I'm reading this article and others about the same topic and I found that all autors assume the next theorem. First, a definition. Here $Y^{*}:=\beta{Y}\setminus Y$, i.e., $Y^{*}$ is the remainder of the Stone-Cech compactification.
Let $Y$ a topological space. We say that $p\in Y^{*}$ is a butterfly point in $\beta Y$ if there exist $F,G\subseteq Y^{*}\setminus\{p\}$ such that $\{p\}=\text{cl}_{\beta Y}(F)\cap\text{cl}_{\beta Y}(G)$ and $\text{cl}_{\beta Y}(F\cup G)\subseteq Y^{*}$
Next, the theorem
If $Y$ is a non compact topological space and $z\in\beta Y\setminus Y$ is a butterfly point in $\beta Y$, then $\beta Y\setminus\{z\}$ is not normal.
The say that the proof is trivial but I can't figure out. My attempt: as $\text{cl}_{\beta Y}(F)$ and $\text{cl}_{\beta Y}(G)$ are closed sets in $\beta Y$ (also compact sets) then $$F_1=\text{cl}_{\beta Y}(F)\cap (\beta Y\setminus\{z \})=\text{cl}_{\beta Y}(F)\setminus\{ z\}$$ and $$F_2=\text{cl}_{\beta Y}(G)\cap (\beta Y\setminus\{z \})=\text{cl}_{\beta Y}(G)\setminus\{ z\}$$are disjoint closed sets in $\beta Y\setminus\{z \}$. My intuition says that $F_1$ and $F_2$ are two disjoint closed sets that cannot be separated by disjoint open sets and, therefore, $\beta Y\setminus\{z\}$ is not normal. For this, take $U_1$ and $U_2$ open sets of $\beta Y\setminus\{z\}$ such that $F_1\subseteq U_1$ and $F_2\subseteq U_2$. We need to prove that $U_1\cap U_2\neq\emptyset$. But, we can take $V_1,V_2\subseteq\beta Y$ two open sets such that $U_1=V_1\cap(\beta Y\setminus\{z \})$ and $U_2=V_2\cap(\beta Y\setminus\{z \})$. We have the next cases.
- If $V_1=U_1\cup\{z \}$ and $V_2=U_2\cup\{z \}$. From here, $V_1\cap V_2\neq\emptyset$ and therefore $V_1\cap V_2\cap \text{cl}_{\beta Y}(F_1)\neq\emptyset$ and thus $U_1\cap U_2\neq\emptyset$
But I don't know how to proceed with the other cases (when some $U_i$ is open in $\beta Y$ and when both $U_i$ are open in $\beta Y$). Am I doing correctly? At this point, is my proof correct? Any hint? Thanks.

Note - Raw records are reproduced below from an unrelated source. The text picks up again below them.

/-- The output permit stage (R17, R326, R327): on PERMIT_WITHDRAWN GATE_EN and the contactor outputs of the string follow the requests under both permits; with a permit withdrawn GATE_EN is low and no contactor output turns on. A contactor output is released 20 ms after GATE_EN went low, or after 200 us of low current. A loss of VGUARD takes every output off and leaves the Guard without a latch. The lines between the safety core and the stage (R316, R325): a toggle renews the permit line of each string that the safety core grants, and the alive line; a permit line lapses 60 us, the alive line 100 us after its last toggle, and GATE_EN of a lapsed string is low; an SCV of the Guard that is no longer the one of Start is a channel fault with 0x500D. Completion: for permitWithdrawn, contactorRelease, vguardLoss, aliveToggle, permitLapse, guardScvRecompute exec answers a next state wherever the conditions of the clause on the command and the state hold. -/
def Obligations.PermitStage : Prop :=
  (∀ t (n : Fin 4) s, s.pwr.vmain = true → s.guard.gate.length = 4 → s.guard.ctr.length = 12 →
    Completes (.permitWithdrawn t n) s fun r =>
      gateEn r n.val = (permits s n.val && (s.loop n.val).gateReq) ∧
      (∀ k, k < 3 → ctrOut r n.val k = (if permits s n.val then ctrReq s n.val k else ctrOut s n.val k && ctrReq s n.val k)) ∧
      (∀ m k, m ≠ n.val → k < 3 → gateEn r m = gateEn s m ∧ ctrOut r m k = ctrOut s m k) ∧ keepsBut [.time, .est, .guard] s r) ∧
  (∀ t (n : Fin 4) g s, s.guard.gateLowAt.getD n.val none = some g → guardUp s = true →
    (g + 20000000 ≤ t ∨ ∃ a, s.guard.lowSince.getD n.val none = some a ∧ max a g + 200000 ≤ t) →
    Completes (.contactorRelease t n) s fun r => (permits r n.val = false → ∀ k, k < 3 → ctrOut r n.val k = false) ∧ keepsBut [.time, .est, .guard, .recorder] s r) ∧
  (∀ t s, Completes (.vguardLoss t) s fun r =>
    (∀ n k, gateEn r n = false ∧ ctrOut r n k = false) ∧ (∀ k, (r.guard.latch.getD k {}).on = false) ∧ r.guard.cfb = s.guard.cfb ∧ r.pwr.vguard = false ∧
    { r.pwr with vguard := s.pwr.vguard } = s.pwr ∧ keepsBut [.time, .guard, .pwr] s r) ∧
  (∀ t s, s.up = true → s.core.aliveOn = true → guardUp s = true → s.guard.line.length = 4 → s.guard.toggled.length = 4 →
    Completes (.aliveToggle t) s fun r =>
      r.guard.alive = true ∧ r.guard.aliveAt = max s.time.now t ∧
      (∀ n, n < 4 → s.core.permit.getD n false = true → r.guard.line.getD n false = true ∧ r.guard.toggled.getD n 0 = max s.time.now t) ∧
      (∀ n, n < 4 → s.core.permit.getD n false = false → r.guard.line.getD n false = s.guard.line.getD n false ∧ r.guard.toggled.getD n 0 = s.guard.toggled.getD n 0) ∧
      keepsBut [.time, .est, .guard] s r) ∧
  (∀ t s, guardUp s = true →
    Completes (.permitLapse t) s fun r =>
      (∀ n, n < 4 → s.guard.toggled.getD n 0 + 60000 ≤ t → r.guard.line.getD n false = false ∧ gateEn r n = false) ∧
      (∀ n, max s.time.now t < s.guard.toggled.getD n 0 + 60000 → r.guard.line.getD n false = s.guard.line.getD n false) ∧
      (s.guard.aliveAt + 100000 ≤ t → r.guard.alive = false) ∧ keepsBut [.time, .est, .guard, .core, .recorder] s r) ∧
  (∀ t s, guardUp s = true → s.guard.params.isSome = true →
    (Completes (.guardScvRecompute t false) s fun r =>
      r.guard.scvBad = true ∧ r.core.faults.getLsbD 1 = true ∧ r.isRaised 0x500D 0 = true ∧ keepsBut [.time, .est, .guard, .core, .recorder] s r) ∧
    Completes (.guardScvRecompute t true) s fun r => r.guard.scvBad = false ∧ keepsBut [.time, .est, .guard] s r)
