-- ==== Sys2Proof/Laws/State.lean ====
section
/-!
SUPPORT. Laws/State: one lemma per field per update of the state; each is true by unfolding.
-/
namespace Sys2Proof.Machine
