theorem keepsBut_trans {ps : List Piece} {s t u : State} (h1 : keepsBut ps s t) (h2 : keepsBut ps t u) : keepsBut ps s u := by
  intro p hp
  have a := h1 p hp
  have b := h2 p hp
  cases p <;> exact b.trans a

theorem keepsBut_symm {ps : List Piece} {s t : State} (h : keepsBut ps s t) : keepsBut ps t s := by
  intro p hp
  have a := h p hp
  cases p <;> exact a.symm

theorem keepsBut_mono {ps qs : List Piece} {s t : State} (h : keepsBut ps s t) (hs : ps ⊆ qs) : keepsBut qs s t :=
  fun p hp => h p fun hq => hp (hs hq)

/-- An operation that keeps all but some parts is peeled off a chain. -/
theorem keepsBut_peel {fp ps : List Piece} {r s t : State} (h : keepsBut fp s t) (hs : fp ⊆ ps) : keepsBut ps r t ↔ keepsBut ps r s :=
  ⟨fun k => keepsBut_trans k (keepsBut_symm (keepsBut_mono h hs)), fun k => keepsBut_trans k (keepsBut_mono h hs)⟩

@[simp ↓] theorem keepsBut_self (ps : List Piece) (s : State) : keepsBut ps s s ↔ True := iff_true_intro (keepsBut_refl ps s)

@[simp ↓] theorem keepsBut_ite (ps : List Piece) (r s t : State) (c : Prop) [Decidable c] :
    keepsBut ps r (if c then s else t) ↔ (c → keepsBut ps r s) ∧ (¬c → keepsBut ps r t) := by
  split <;> simp [*]

theorem keepsBut_foldl {α : Type} {ps : List Piece} (f : State → α → State) (hf : ∀ s a, keepsBut ps s (f s a)) (l : List α) (s : State) :
    keepsBut ps s (l.foldl f s) := by
  induction l generalizing s with
  | nil => exact keepsBut_refl ps s
  | cons a l ih => exact keepsBut_trans (hf s a) (ih (f s a))

theorem keepsBut_forEach {α : Type} {ps : List Piece} (l : List α) (f : α → State → State) (hf : ∀ a s, keepsBut ps s (f a s)) (s : State) :
    keepsBut ps s (forEach l f s) := keepsBut_foldl _ (fun s a => hf a s) l s

theorem keepsBut_forEach_of {α : Type} {ps : List Piece} {r : State} {l : List α} {f : α → State → State} {s : State}
    (hf : ∀ a s, keepsBut ps s (f a s)) (h : keepsBut ps r s) : keepsBut ps r (forEach l f s) :=
  keepsBut_trans h (keepsBut_forEach l f hf s)

theorem keepsBut_foldl_of {α : Type} {ps : List Piece} {r : State} {l : List α} {f : State → α → State} {s : State}
    (hf : ∀ s a, keepsBut ps s (f s a)) (h : keepsBut ps r s) : keepsBut ps r (l.foldl f s) :=
  keepsBut_trans h (keepsBut_foldl f hf l s)

theorem keepsBut_ite_of {ps : List Piece} {r s t : State} {c : Prop} [Decidable c] (h1 : keepsBut ps r s) (h2 : keepsBut ps r t) :
    keepsBut ps r (if c then s else t) := by
  split <;> assumption

theorem keepsBut_ite_fst_of {β : Type} {ps : List Piece} {r : State} {x y : State × β} {c : Prop} [Decidable c] (h1 : keepsBut ps r x.1)
    (h2 : keepsBut ps r y.1) : keepsBut ps r (if c then x else y).1 := by
  split <;> assumption

theorem keepsBut_ite_fst_fst_of {β γ : Type} {ps : List Piece} {r : State} {x y : (State × β) × γ} {c : Prop} [Decidable c] (h1 : keepsBut ps r x.1.1)
    (h2 : keepsBut ps r y.1.1) : keepsBut ps r (if c then x else y).1.1 := by
  split <;> assumption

*Edit: I noticed that $U_1$ and $U_2$ are open sets in $\beta Y\setminus\{ z\}$ and $\beta Y\setminus\{z \}$ is open in $\beta Y$. So, my proof is incorrect. Any suggestion? Thanks in advance.
I find these things easier to think about in terms of continuous functions. By Urysohn's lemma, if $\beta Y\setminus\{z\}$ were normal, there would be a continuous function $f:\beta Y\setminus\{z\}\to[0,1]$ which is $0$ on $F_1$ and $1$ on $F_2$. Now by the universal property of $\beta Y$, $f|_Y$ extends continuously to $\beta Y$ and this extension must agree with $f$ on $\beta Y\setminus\{z\}$ (since $Y$ is dense in it). But now since $z$ is in the closure of both $F_1$ and $F_2$, the continuous extension is forced to map $z$ to both $0$ and $1$, which is a contradiction.
(Note that this argument does not require $F$, $G$, or their closures to be contained in $Y^*$; it only needs them to be subsets of $\beta Y\setminus\{z\}$ such that $\{z\}=\text{cl}_{\beta Y}(F)\cap\text{cl}_{\beta Y}(G)$.)